**EXERCISE DIRECTIONS**
Write only the number of lines below in which "advance" occurs.
====== SOURCE DATA ======
/-- V60.17: the frame is published at (144, 0), with IF bit 0 (R454). -/
theorem test_V60_17_ppu :
    let t := (atDot 143 455 .hblank).advance 1
    t.busRead 0xFF44 = 0x90 ∧ t.busRead 0xFF41 = 0x81 ∧ t.busRead 0xFF0F = 0xE1 ∧ t.ppu.frames = 1 := by
  decide +kernel

/-- V60.18: line 0 again after line 153 (R449). -/
theorem test_V60_18_ppu :
    let t := (atDot 153 455 .vblank).advance 1
    t.busRead 0xFF44 = 0x00 ∧ t.busRead 0xFF41 = 0x86 ∧ t.ppu.dot = 0 := by
  decide +kernel

/-- V60.19: the LYC interrupt at line 2 (R453). -/
theorem test_V60_19_stat :
    let t := ((((atDot 1 455 .hblank).busWrite 0xFF45 0x02).busWrite 0xFF41 0x40).advance 1)
    t.busRead 0xFF41 = 0xC6 ∧ t.busRead 0xFF0F = 0xE2 := by
  decide +kernel

/-- V60.20: the mode 0 interrupt at dot 252 (R453). -/
theorem test_V60_20_stat :
    let t := (((atDot 0 251 .drawPixels).busWrite 0xFF41 0x08).advance 1)
    t.busRead 0xFF41 = 0x8C ∧ t.busRead 0xFF0F = 0xE2 := by
  decide +kernel

/-- V60.21: with the LCD off the PPU does not move (R455). -/
theorem test_V60_21_lcd_off :
    let t := ((zeroCart.busWrite 0xFF40 0x11).advance 10)
    t.busRead 0xFF44 = 0x00 ∧ t.busRead 0xFF41 = 0x80 ∧ t.ppu.dot = 0 := by
  decide +kernel

/-- One tile, its leftmost pixel of colour 3, at the top left of the map, BGP the identity, and an object with that tile at
screen column `x - 8`. -/
def oneTile (objX attr : Byte) : State :=
  let s := pokes (pokes (pokes zeroCart 0x8010 [0x80, 0x80]) 0x9800 [0x01]) 0xFE00 [16, objX, 1, attr]
  (s.busWrite 0xFF47 0xE4).busWrite 0xFF40 0x93

/-- R457: the two bit planes of the leftmost pixel give colour 3, and BGP 0xE4 maps it to shade 3; the next is 0. -/
theorem test_background_pixel :
    (oneTile 0 0).bgColour 0 = 3 ∧ (oneTile 0 0).ppu.bgShade 3 = 3 ∧ (oneTile 0 0).bgColour 1 = 0 := by
  decide +kernel

/-- R460: an object's leftmost pixel at column 4 takes its palette's shade 1 (OBP1 = 0x40) over background colour 0. -/
theorem test_object_pixel :
    let s := (oneTile 12 0x10).busWrite 0xFF49 0x40
    s.pixel s.drawOrder 4 = 1 ∧ s.pixel s.drawOrder 5 = 0 := by
  decide +kernel

/-- R460: with attribute bit 7 and a background colour other than 0, the background shade stays. -/
theorem test_object_behind_background :
    let s := (oneTile 8 0x90).busWrite 0xFF49 0x40
    s.pixel s.drawOrder 0 = 3 := by
  decide +kernel

/-- R460: attribute bit 5 flips the columns. -/
theorem test_object_flip :
    let s := (oneTile 12 0x30).busWrite 0xFF49 0x40
    s.pixel s.drawOrder 11 = 1 ∧ s.pixel s.drawOrder 4 = 0 := by
  decide +kernel

/-! ### The bus, the mapper, loading and the host -/

/-- The 4-bank MBC1 image of 95_test_vectors.md: byte 0 of bank b is b. -/
def fourBanks (ramSize : Nat) : State :=
  { State.reset with cart := some ⟨.mbc1, 65536, [(0x0147, 1), (0x4000, 1), (0x8000, 2), (0xC000, 3)], ramSize, 0⟩ }

/-- V20.1 to V20.4: bank 1 after reset, bank 2, bank 0 selects 1, bank 6 of 4 wraps to 2 (R96, R97). -/
theorem test_V20_banks :
    (fourBanks 0).busRead 0x4000 = 1 ∧ ((fourBanks 0).busWrite 0x2000 2).busRead 0x4000 = 2 ∧
    ((fourBanks 0).busWrite 0x2000 0).busRead 0x4000 = 1 ∧ ((fourBanks 0).busWrite 0x3FFF 6).busRead 0x4000 = 2 := by
  decide +kernel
======
**WRITTEN ANSWER**
5